Example SQL: same as before, retrieve all bioentries from GenBank as
they were on Jan 1, 2002

SELECT bioentry.*
FROM bioentry
JOIN biodatabase USING (biodatabase_id)
JOIN bioentry_history USING (bioentry_id)
LEFT JOIN biodatabase_history AS enter
ON (bioentry_history.entered = entered.bioentry_history_id)
LEFT JOIN biodatabase_history AS exit
ON (bioentry_history.removed = exit.bioentry_history_id)
WHERE biodatabase.name = 'GenBank'
AND entered.entrydate <= 2002-01-01
AND (exit.entrydate IS NULL OR exit.entrydate > 2002-01-01)

Advantage: you don't need to store N*M rows for every M database
updates, only N rows of date ranges (or database version refs).

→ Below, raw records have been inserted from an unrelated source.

@[simp] theorem State.spHdr_canon (s : State) (p : Nat) (corrected : Bool) (hc : s.Canon) : (State.spHdr s p corrected).Canon := by
  simp (maxDischargeDepth := 30) (contextual := true) [State.spHdr, hc]
@[simp] theorem State.spFault_canon (s : State) (p v a code bit detail : Nat) (hc : s.Canon) : (State.spFault s p v a code bit detail).Canon := by
  simp (maxDischargeDepth := 30) (contextual := true) [State.spFault, hc]
@[simp] theorem State.spLine_canon (s : State) (p v : Nat) (payload : List Byte) (crcOk : Bool) (hc : s.Canon) : (State.spLine s p v payload crcOk).Canon := by
  unfold State.spLine
  try dsimp only
  repeat' (first
    | (simp (maxDischargeDepth := 30) [*]; done)
    | intro _
    | (with_reducible first | apply State.canon_ite | apply State.canon_foldl | apply State.canon_foldl_snd | apply State.canon_foldl_fst)
    | (split <;> (try (rename_i q; obtain ⟨q1, q2⟩ := Prod.ext_iff.1 q; dsimp only at q1 q2; (try obtain ⟨q3, q4⟩ := Prod.ext_iff.1 q2); subst_vars))))
@[simp] theorem State.spStop_canon (s : State) (p : Nat) (hc : s.Canon) : (State.spStop s p).Canon := by simp [State.spStop, hc]
@[simp] theorem State.longPacket_canon (s : State) (p v dt : Nat) (payload : List Byte) (crcOk corrected : Bool) (hc : s.Canon) : (State.longPacket s p v dt payload crcOk corrected).Canon := by
  simp (maxDischargeDepth := 30) (contextual := true) [State.longPacket, hc]
@[simp] theorem State.frameStart_canon (s : State) (p v : Nat) (corrected : Bool) (hc : s.Canon) : (State.frameStart s p v corrected).Canon := by
  simp (maxDischargeDepth := 30) (contextual := true) [State.frameStart, hc]
@[simp] theorem State.headerLost_canon (s : State) (p : Nat) (hc : s.Canon) : (State.headerLost s p).Canon := by
  simp (maxDischargeDepth := 30) (contextual := true) [State.headerLost, hc]
@[simp] theorem State.linkEvent_canon (s : State) (p : Nat) (e : LinkEv) (hc : s.Canon) : (State.linkEvent s p e).Canon := by
  unfold State.linkEvent
  try dsimp only
  repeat' (first
    | (simp (maxDischargeDepth := 30) [*]; done)
    | intro _
    | (with_reducible first | apply State.canon_ite | apply State.canon_foldl | apply State.canon_foldl_snd | apply State.canon_foldl_fst)
    | (split <;> (try (rename_i q; obtain ⟨q1, q2⟩ := Prod.ext_iff.1 q; dsimp only at q1 q2; (try obtain ⟨q3, q4⟩ := Prod.ext_iff.1 q2); subst_vars))))
@[simp] theorem State.deskew_canon (s : State) (p : Nat) (hc : s.Canon) : (State.deskew s p).Canon := by simp [State.deskew, hc]
@[simp] theorem State.portAbandon_canon (s : State) (p : Nat) (hc : s.Canon) : (State.portAbandon s p).Canon := by simp [State.portAbandon, hc]
@[simp] theorem State.portEn_canon (s : State) (p : Nat) (en : Bool) (hc : s.Canon) : (State.portEn s p en).Canon := by
  simp (maxDischargeDepth := 30) (contextual := true) [State.portEn, hc]
@[simp] theorem State.spField_canon (s : State) (req p a : Nat) (hc : s.Canon) : (State.spField s req p a).Canon := by simp [State.spField, hc]
@[simp] theorem State.spBusyErr_canon (s : State) (req p a : Nat) (hc : s.Canon) : (State.spBusyErr s req p a).Canon := by simp [State.spBusyErr, hc]
@[simp] theorem State.spCfgWrite_canon (s : State) (req p : Nat) (v : Word) (hc : s.Canon) : (State.spCfgWrite s req p v).Canon := by
  simp (maxDischargeDepth := 30) (contextual := true) [State.spCfgWrite, hc]
@[simp] theorem State.spLineWrite_canon (s : State) (req p : Nat) (v : Word) (hc : s.Canon) : (State.spLineWrite s req p v).Canon := by
  simp (maxDischargeDepth := 30) (contextual := true) [State.spLineWrite, hc]
@[simp] theorem State.spGridWrite_canon (s : State) (req p : Nat) (v : Word) (hc : s.Canon) : (State.spGridWrite s req p v).Canon := by simp [State.spGridWrite, hc]
@[simp] theorem State.spTrigWrite_canon (s : State) (req p : Nat) (v : Word) (hc : s.Canon) : (State.spTrigWrite s req p v).Canon := by simp [State.spTrigWrite, hc]
@[simp] theorem State.tblDataWrite_canon (s : State) (req p : Nat) (v : Word) (hc : s.Canon) : (State.tblDataWrite s req p v).Canon := by
  simp (maxDischargeDepth := 30) (contextual := true) [State.tblDataWrite, hc]
@[simp] theorem State.tblDataRead_canon (s : State) (p : Nat) (hc : s.Canon) : (State.tblDataRead s p).2.Canon := by simp [State.tblDataRead, hc]
@[simp] theorem State.triggerPulse_canon (s : State) (p : Nat) (hc : s.Canon) : (State.triggerPulse s p).Canon := by
  unfold State.triggerPulse
  try dsimp only
  repeat' (first
    | (simp (maxDischargeDepth := 30) [*]; done)
    | intro _
    | (with_reducible first | apply State.canon_ite | apply State.canon_foldl | apply State.canon_foldl_snd | apply State.canon_foldl_fst)
    | (split <;> (try (rename_i q; obtain ⟨q1, q2⟩ := Prod.ext_iff.1 q; dsimp only at q1 q2; (try obtain ⟨q3, q4⟩ := Prod.ext_iff.1 q2); subst_vars))))
@[simp] theorem State.i2cCmd_canon (s : State) (req p : Nat) (v : Word) (hc : s.Canon) : (State.i2cCmd s req p v).Canon := by
  simp (maxDischargeDepth := 30) (contextual := true) [State.i2cCmd, hc]
@[simp] theorem State.i2cTx_canon (s : State) (req p : Nat) (v : Word) (hc : s.Canon) : (State.i2cTx s req p v).Canon := by simp [State.i2cTx, hc]
@[simp] theorem State.i2cEnd_canon (s : State) (p : Nat) (e : I2cEnd) (hc : s.Canon) : (State.i2cEnd s p e).Canon := by
  unfold State.i2cEnd
  try dsimp only
  repeat' (first
    | (simp (maxDischargeDepth := 30) [*]; done)
    | intro _
    | (with_reducible first | apply State.canon_ite | apply State.canon_foldl | apply State.canon_foldl_snd | apply State.canon_foldl_fst)
    | (split <;> (try (rename_i q; obtain ⟨q1, q2⟩ := Prod.ext_iff.1 q; dsimp only at q1 q2; (try obtain ⟨q3, q4⟩ := Prod.ext_iff.1 q2); subst_vars))))
@[simp] theorem State.spiCtl_canon (s : State) (p : Nat) (v : Word) (hc : s.Canon) : (State.spiCtl s p v).Canon := by
  simp (maxDischargeDepth := 30) (contextual := true) [State.spiCtl, hc]
@[simp] theorem State.spiEnd_canon (s : State) (p : Nat) (rx : Word) (hc : s.Canon) : (State.spiEnd s p rx).Canon := by
  simp (maxDischargeDepth := 30) (contextual := true) [State.spiEnd, hc]
@[simp] theorem State.portReset_canon (s : State) (p : Nat) (hc : s.Canon) : (State.portReset s p).Canon := by simp [State.portReset, hc]
@[simp] theorem State.modLnk_canon (s : State) (a : Nat) (f : Link → Link) (hc : s.Canon) : (State.modLnk s a f).Canon := by simp [State.modLnk, hc]
@[simp] theorem State.emit_canon (s : State) (a : Nat) (f : Flit) (hc : s.Canon) : (State.emit s a f).Canon := by simp [State.emit, hc]
@[simp] theorem State.sendMsg_canon (s : State) (a : Nat) (fs : List Flit) (hc : s.Canon) : (State.sendMsg s a fs).Canon := by
  simp (maxDischargeDepth := 30) (contextual := true) [State.sendMsg, hc]
@[simp] theorem State.pump_canon (s : State) (a : Nat) (x0 : Nat) (hc : s.Canon) : (State.pump s a x0).Canon := by
  induction x0 generalizing s a with
  | zero =>
    unfold State.pump
    try dsimp only
    repeat' (first
      | (with_reducible assumption)
      | (split <;> (try (rename_i heq; have q2 := congrArg Prod.snd heq; have q1 := congrArg Prod.fst heq; dsimp only at q1 q2; (try subst q1); first | subst q2 | (have q3 := congrArg Prod.snd q2; have q4 := congrArg Prod.fst q2; dsimp only at q3 q4; (try subst q4); subst q3)))))
  
  | succ n ih =>
    unfold State.pump
    try dsimp only
    repeat' (first
      | (with_reducible assumption)
        | intro _
      | with_reducible apply State.canon_foldl
      | with_reducible apply State.canon_foldl_snd
      | with_reducible apply State.canon_foldl_fst
      | with_reducible apply State.canon_foldl_thd
      | with_reducible apply State.Canon.mem
      | with_reducible apply State.Canon.regs
      | (simp only [State.mk_canon]; refine ⟨?_, ?_⟩)
      | with_reducible apply Tab.wf_set'
      | with_reducible apply Tab.wf_filter'
      | with_reducible apply State.modLnk_canon
      | with_reducible apply State.sendMsg_canon
      | with_reducible apply ih
      | with_reducible apply State.canon_ite
      | with_reducible apply State.canon_ite2
      | with_reducible apply State.canon_ite3
      | dsimp only
      | (split <;> (try (rename_i heq; have q2 := congrArg Prod.snd heq; have q1 := congrArg Prod.fst heq; dsimp only at q1 q2; (try subst q1); first | subst q2 | (have q3 := congrArg Prod.snd q2; have q4 := congrArg Prod.fst q2; dsimp only at q3 q4; (try subst q4); subst q3)))))
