/-- CanArrive, evaluated. -/
def arrivesB (s : State) (m : Msg) : Bool :=
  s.mayArrive m && match m.body with
    | .pw .. | .rreq .. | .rd .. => !atDram m.dst.val || decide ((s.dch (m.dst.val - 32)).queue.length < 64)
    | .inc .. => decide (m.dst.val < 32)
    | .tc | .hb => decide (m.dst.val = 42 ∧ m.src.val < 32)
    | _ => true

theorem arrivesB_canArrive {s : State} {m : Msg} (h : arrivesB s m = true) : CanArrive s m := by
  obtain ⟨id, src, dst, b⟩ := m
  unfold arrivesB at h
  rw [Bool.and_eq_true] at h
  refine ⟨h.1, ?_⟩
  have h2 := h.2
  cases b <;> simp only [Bool.or_eq_true, Bool.not_eq_true', decide_eq_true_eq] at h2 ⊢
  all_goals first | trivial | exact h2 | exact fun hd => h2.resolve_left (by rw [hd]; exact Bool.noConfusion)

theorem witness_Messages :
    [msg 1 0 (.pw [(vaultAddr 0 0, 1)] [] (some 511) false .plain), msg 41 32 (.pw [(0, 1)] [] none false .plain), msg 1 32 (.rd 0 1 .plain), msg 1 32 (.rreq 0 256 0x100 .plain), msg 1 0 (.rd (vaultAddr 0 0) 8 .plain),
      msg 1 0 (.rreq (vaultAddr 0 0) 8 0x100 .plain), msg 0 1 (.rdr 0 [1] [] false .plain), msg 1 0 (.inc 511 0xFFFF), msg 0 1 (.ack 3 (.rwr 0 1)), msg 0 40 .rcred, msg 0 48 .rcred, msg 31 42 .tc, msg 0 42 .hb,
      msg 0 48 (.rd 0x400 256 (.loadw 0 0)), msg 48 0 (.rdr 0x400 [1] [] false (.loadw 0 0))].all
        (arrivesB ready) = true ∧
    (ready.regionOf (vaultAddr 0 0) = .vault 0 ∧ ready.segOn 0 0 = true ∧ ready.regionOf 0 = .dram ∧ atDram 32 = true ∧ atDram 39 = true ∧ atDram 40 = false) ∧
    (let s := { ready with mesh := [msg 1 0 (.rd 0 1 .plain), msg 1 0 (.rd 0 2 .plain)] }; s.mayArrive (msg 1 0 (.rd 0 2 .plain)) = false) ∧
    (let s := { ready with bel := { ready.bel with hbDue := 0x80000000 } }; s.bel.hbDue.getLsbD 31 = true ∧ s.bit Reg.KEEP_SPIRE_PSTAT 31 = true ∧ s.bel.hbDue.getLsbD 0 = false ∧ (s.core 31).st = 0) ∧
    (let s := { run0 with bel := { ready.bel with hbDue := 1 } }; (s.core 0).st = 1 ∧ (s.core 0).part = [] ∧ (s.core 0).todo = []) ∧
    (let s := withCore { core0 with part := [nopWord] }; (s.core 0).part ≠ [] ∧ (s.core 0).rpt = none) ∧
    (let s := withCore { core0 with groups := [] }; s.missAt 0 (s.core 0).pc.toNat = true ∧ (s.core 0).first = 0 ∧ (s.core 0).wait = [] ∧ (s.core 0).part = []) ∧
    (let m := msg 0 1 (.rdr 8 (List.replicate 8 1) [] false .plain); arrivesB ready m = true ∧ [1].Nodup ∧ ([] : List Nat).Nodup ∧ 8 / 8 ∈ [1]) ∧
    (let s := { ready with held := [{ node := 0, waits := [3], dst := 1, body := .tc }, { node := 1, waits := [3], dst := 1, body := .inc 0 1 }, { node := 2, waits := [3], dst := 1, body := .tc }], unacked := [(2, 3)] }
     (s.held.find? (fun h => h.node == 0)).any (fun h => h.waits.all (fun i => !s.unacked.contains (0, i))) && (s.held.find? (fun h => h.node == 1)).any (fun h => h.waits.all (fun i => !s.unacked.contains (1, i))) &&
       (s.held.find? (fun h => h.node == 2)).any (fun h => h.waits.any (fun i => s.unacked.contains (2, i)))) = true := by
  decide +kernel

theorem witness_CountersAndVaults : opensB ready 41 (spirePage 0 12) = true ∧ opensB ready 41 (spirePage 31 12) = true ∧ opensB ready 41 (spirePage 0 4) = true ∧
    (let s := put ready [(Reg.VLT_SEG_STAT 0, 0x40000002)]; s.fld (Reg.VLT_SEG_STAT 0) 30 2 = 1 ∧ Tab.get (fun _ => 0) s.wakeAt 15 ≤ s.tb.now.toNat ∧ s.fld (Reg.VLT_SEG_STAT 0) 2 2 ≠ 1) ∧
    (let s := { put ready [(Reg.VLT_SEG_STAT 0, 0x40000002)] with wakeAt := [(15, 1)] }; s.fld (Reg.VLT_SEG_STAT 0) 30 2 = 1 ∧ s.tb.now.toNat < Tab.get (fun _ => 0) s.wakeAt 15) ∧
    (put ready [(Reg.VLT_SCRUB_CTL 0, 0)]).bit (Reg.VLT_SCRUB_CTL 0) 31 = false ∧
    (let s := put ready [(Reg.VLT_SCRUB_CTL 0, 0x80000000), (Reg.VLT_SCRUB_POS 0, 0xFFFE)]; s.bit (Reg.VLT_SCRUB_CTL 0) 31 = true ∧ (s.reg (Reg.VLT_SCRUB_POS 0)).toNat + 1 < 2 ^ 16 ∧ s.segOn 0 (0xFFFE * 256) = true ∧
      s.segOn 0 (0xFFFF * 256) = true ∧ s.poison = [] ∧ s.eccTwo = []) ∧
    (let s := { ready with scrubWb := [(vaultAddr 0 0 / 256, [vaultAddr 0 0 / 8])] }
     s.scrubWb.find? (fun e => decide (vaultAddr 0 0 / 256 ≤ e.1) && decide (e.1 < vaultAddr 0 0 / 256 + 2 ^ 16)) = some (vaultAddr 0 0 / 256, [vaultAddr 0 0 / 8])) := by
  decide +kernel

/-! ### Witnesses: domes, transfers, the Lantern -/

/-- Nothing in memory is poisoned or damaged. -/
def cleanB (s : State) : Bool := s.poison.isEmpty && s.eccTwo.isEmpty && s.eccOne.isEmpty

theorem clean_block {s : State} {n p : Nat} (h : cleanB s = true) (hp : p % 256 = 0) (hs : s.segOn n p = true) : blockSound s n p := by
  simp only [cleanB, Bool.and_eq_true, List.isEmpty_iff] at h
  refine ⟨hp, hs, fun w _ _ => ?_⟩
  rw [h.1.1, h.1.2, h.2]
  exact ⟨List.not_mem_nil, List.not_mem_nil, List.not_mem_nil⟩

theorem clean_words {s : State} {a n : Nat} (h : cleanB s = true) : wordsSound s a n := by
  simp only [cleanB, Bool.and_eq_true, List.isEmpty_iff] at h
  intro w _
  rw [h.1.1, h.1.2, h.2]
  exact ⟨List.not_mem_nil, List.not_mem_nil, List.not_mem_nil⟩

Disadvantage: all historical bioentries remain in the database, even
ones that are no longer "current" - simple SELECTs must specify
enddate IS NULL (optionally, a "is_current" flag can be added to
bioentry) - again, a bioentry_current VIEW may be the best solution.

Sequence redundancy:

There is no utility here for handling biosequence redundancy; i.e. the
biosequence table cannot be easily used to generate non-redundant
sequence views. An accessory table "biosequence_redundancy" could be
used to store redundant pairs (including a self-self pair) for those
who need it.

CREATE TABLE biosequence_redundancy (
biosequence_redundancy_id INT UNSIGNED NOT NULL AUTO_INCREMENT,
biosequence_a INT UNSIGNED NOT NULL FOREIGN KEY REFERENCES (biosequence.biosequence_id),
biosequence_b INT UNSIGNED NOT NULL FOREIGN KEY REFERENCES (biosequence.biosequence_id),
UNIQUE(biosequence_a, biosequence_b)
);

This redundancy table could be further "typed" by ontology terms.
Alternatively, all redundancies could be stored as pairwise
seqfeatures.

Example SQL: Give me all nonredundant biosequences from GenPept
(i.e. the NCBI "nr" database)

[ Nasty cross joining SQL to be delivered ... ]

Feature set versioning:

Could already be accomplished with "dated" source ontology terms, but
that seems like a bastardization. Suggestions welcome.